In their anxiety to build up their case, the authorities held up a copy of Leo Tolstoy’s War and Peace before the Bombay High Court, which concurred that the nature of literature read by the accused was evidence of their affiliation with banned organisations. The court later retracted this observation following a public outcry. It is also widely believed that none but the government would want to act through Pegasus against those targeted, in line with the growing atmosphere of intolerance against those critical of the ruling dispensation. The national leadership is now increasingly equating itself with nationhood and those critical of it are charged with being seditious, or “exciting disaffection towards the government”. While Section 124 A of the Indian Penal Code provides for life imprisonment for sedition, Section 121 concerns waging, or attempting to wage, war against the government and is punishable with a life sentence or even death.
WhatsApp, which is currently facing off with the Indian government in the Supreme Court on the issues of a “rise in hate speech, fake news and so-called anti-national activities online through defamatory social media posts”, has termed the targeting of the Indian members of “civil society” an “unmistakable pattern of abuse”.
Under fire from the media and activists, the Indian government has sought an explanation from WhatsApp why it failed to reveal details of the Pegasus spyware attack on Indian citizens, even in the meetings Will Cathcart, WhatsApp global head as also vice president of product management at Facebook, and Facebook global policy and communications head, Sir Nick Clegg, had with Indian IT minister Ravi Shankar Prasad in New Delhi in July and September.

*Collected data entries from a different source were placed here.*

/-! Synchronisation objects (03 R85 to R88) -/

/-- The counter of an object. -/
def Chip.soValue (c : Chip) (n : Nat) : Nat := tabGet 0 c.so.value n

/-- The owner of an object (64: none, assumption 6). -/
def Chip.soOwner (c : Chip) (n : Nat) : Nat := tabGet 64 c.so.owner n

/-- The context may operate on the object (03 R85): CTX0 on every one. -/
def Chip.soAllowed (c : Chip) (ctx n : Nat) : Bool := decide (n < 16384) && (ctx == 0 || c.soOwner n == ctx)

/-- The wait condition: s32(counter − t) ≥ 0 (03 Table 3.9). -/
def waitHolds (counter target : Nat) : Bool := decide (sub32 counter target < 2 ^ 31)

/-- A physical tile as it stands. -/
def Chip.tileAt (c : Chip) (t : Nat) : Tile := tabGet (Tile.fresh t) c.tile t

/-- One physical tile set. -/
def Chip.setTile (c : Chip) (t : Nat) (v : Tile) : Chip := c.modTile (fun k => tabSet k t v)

/-- A general register; X0 reads as zero (03 R64). -/
def Tile.xr (v : Tile) (r : Nat) : Nat := if r = 0 then 0 else tabGet 0 v.x r

/-- A general register written; a write of X0 is discarded (03 R64). -/
def Tile.setX (v : Tile) (r n : Nat) : Tile := if r = 0 then v else { v with x := tabSet v.x r (n % 2 ^ 64) }

/-- The wake of a waiting tile (07 R187): SOWAIT returns with the satisfying value and issue goes on. -/
def Tile.wake (v : Tile) (value : Nat) (timedOut : Bool) : Tile :=
  match v.blocked with
  | some (.sowait rd _ _ _) =>
    let w := v.setX rd (value % 2 ^ 32 + if timedOut then 2 ^ 63 else 0)
    { w with blocked := none, pc := v.pc + 8 }
  | _ => v

/-- The committed wake of one waiter (03 R87). -/
def Chip.wakeOne (c : Chip) (value : Nat) (w : SoWait) : Chip :=
  match w.who with
  | .tile t => c.setTile t ((c.tileAt t).wake value false)
  | .fw key => c.modSo (fun s => { s with woken := tabSet s.woken key value })

/-- An object's counter set, and every registered wait evaluated: those whose condition holds wake (03 R87). -/
def Chip.soPut (c : Chip) (n v : Nat) : Chip :=
  let value := v % 2 ^ 32
  let sat := c.so.waits.filter (fun w => w.so == n && waitHolds value w.target)
  let d := c.modSo (fun s =>
    { s with value := tabSet s.value n value
             waits := s.waits.filter (fun w => !(w.so == n && waitHolds value w.target)) })
  sat.foldl (fun e w => e.wakeOne value w) d

/-- SIGNAL v at the home (03 Table 3.9). -/
def Chip.soSignal (c : Chip) (n v : Nat) : Chip := c.soPut n (c.soValue n + v)

/-- SIGNAL or SET at the home, which a context that does not own the object is refused (03 R85, R86). -/
def Chip.soApply (c : Chip) (ctx n v : Nat) (set : Bool) : Chip :=
  if c.soAllowed ctx n then (if set then c.soPut n v else c.soSignal n v) else c

/-- An object assigned to a context, or unassigned (64), with its counter reset as a SET 0 (03 R85). -/
def Chip.soAssign (c : Chip) (n ctx : Nat) : Chip :=
  (c.modSo (fun s => { s with owner := tabSet s.owner n ctx })).soPut n 0

/-- The registrations of a waiter withdrawn (03 R88). -/
def Chip.soWithdraw (c : Chip) (w : Waiter) : Chip :=
  c.modSo (fun s => { s with waits := s.waits.filter (fun x => x.who != w) })

/-- The firmware waits registered at a home (03 R88: at most 256). -/
def Chip.fwWaits (c : Chip) (die : Nat) : Nat :=
  (c.so.waits.filter (fun w => w.so / 4096 == die && (match w.who with | .fw _ => true | .tile _ => false))).length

Prasad also released a statement, saying the government is “concerned at the breach of privacy of citizens of India on the messaging platform WhatsApp”.

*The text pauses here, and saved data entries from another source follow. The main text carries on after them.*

/-- The PATHDOWN mask of a connection: its local sub-ports that carry none of its paths, by position in LOCAL_MASK. -/
def Chip.downMask (c : Chip) (x : Conn) : Nat :=
  ((List.range 32).filter (fun p => bit x.mask p)).zipIdx.foldl (fun a q =>
    if (c.subsOf x).contains q.1 then a else a + 2 ^ q.2) 0

/-- A PATHDOWN sent. -/
def Chip.sendPathdown (c : Chip) (k : Nat) : Chip := c.sendControl k 0x23 (beBytes 4 (c.downMask (c.connAt k) % 2 ^ 32)) []

/-! Rate (R351) -/

/-- The line rate of a sub-port in Gb/s under its port's mode (Table 13.1). -/
def Chip.lineRate (c : Chip) (sub : Nat) : Nat :=
  match bits (c.rw 0xA00010) (2 * (sub / 4) + 1) (2 * (sub / 4)) with
  | 0 => 800
  | 1 => 400
  | _ => 200

/-- R_MAX of a connection as FP32. -/
def Chip.rMax (c : Chip) (x : Conn) : Nat := fp32OfNat ((c.subsOf x).foldl (fun a p => a + c.lineRate p) 0)

/-- A rate control that starts at a rate (R351). -/
def Rate.start (rmax now : Nat) : Rate :=
  { alpha := one32, rc := rmax, rt := rmax, ce := 0, units := 0, seen := 0, tokens := 65536, at_ := now, per := now }

/-- The bytes that a rate in Gb/s lets pass in a number of fabric die cycles of 1.5 GHz, rounded down. -/
def rateBytes (rc cycles : Nat) : Nat :=
  match decodeF fp32F rc with
  | .fin false m e => if 0 ≤ e then m * 2 ^ e.toNat * cycles / 12 else m * cycles / (12 * 2 ^ (-e).toNat)
  | _ => 0

/-- The tokens of a bucket at a moment. -/
def Rate.fill (r : Rate) (now : Nat) : Rate :=
  { r with tokens := min 65536 (r.tokens + rateBytes r.rc (now - r.at_)), at_ := now }

/-- The fabric cycles until a bucket holds a number of bytes. -/
def Rate.waitFor (r : Rate) (n : Nat) : Nat :=
  if n ≤ r.tokens then 0
  else match decodeF fp32F r.rc with
    | .fin false m e =>
      if m = 0 then 0
      else if 0 ≤ e then ceilDiv ((n - r.tokens) * 12) (m * 2 ^ e.toNat) else ceilDiv ((n - r.tokens) * 12 * 2 ^ (-e).toNat) m
    | _ => 0

/-- Time passes until a connection's bucket holds the tokens of a frame, and they are taken (R351). -/
def Chip.takeTokens (c : Chip) (k n : Nat) : Chip :=
  let r := (c.connAt k).rate.fill c.fabric
  let d := c.passTo srcFabric (c.fabric + r.waitFor (min n 65536))
  let r1 := r.fill d.fabric
  let x := d.connAt k
  d.setConn k { x with rate := { r1 with tokens := r1.tokens - n } }

/-- A number of tenths of Gb/s as FP32. -/
def tenths (n : Nat) : Nat := (divF fp32F (fp32OfNat n) (fp32OfNat 10)).bits

/-- The greater of two FP32 values. -/
def max32 (a b : Nat) : Nat := if ltV (decodeF fp32F a) (decodeF fp32F b) then b else a
/-- The lesser of two FP32 values. -/
def min32 (a b : Nat) : Nat := if ltV (decodeF fp32F b) (decodeF fp32F a) then b else a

Indicating that just about every breach in the last 20 years was a result of gaps in visibility, awareness, and control, Joseph said, “If you can’t see what’s on your network, you can’t protect it; if you can see what’s connected, but have no contextual awareness about what’s happening, you can’t protect it; and if you can detect and understand what’s happening, but don’t have an integrated and automated way to respond, you still can’t protect it.” Joseph said there has been a specific call for the adoption of Zero Trust across the government, Zero Trust positing that traffic inside the perimeter should be trusted no more than outside traffic.
“Going forward, trust assessment needs to move beyond a simple binary yes-no model to be more adaptive and risk-based,” he avers.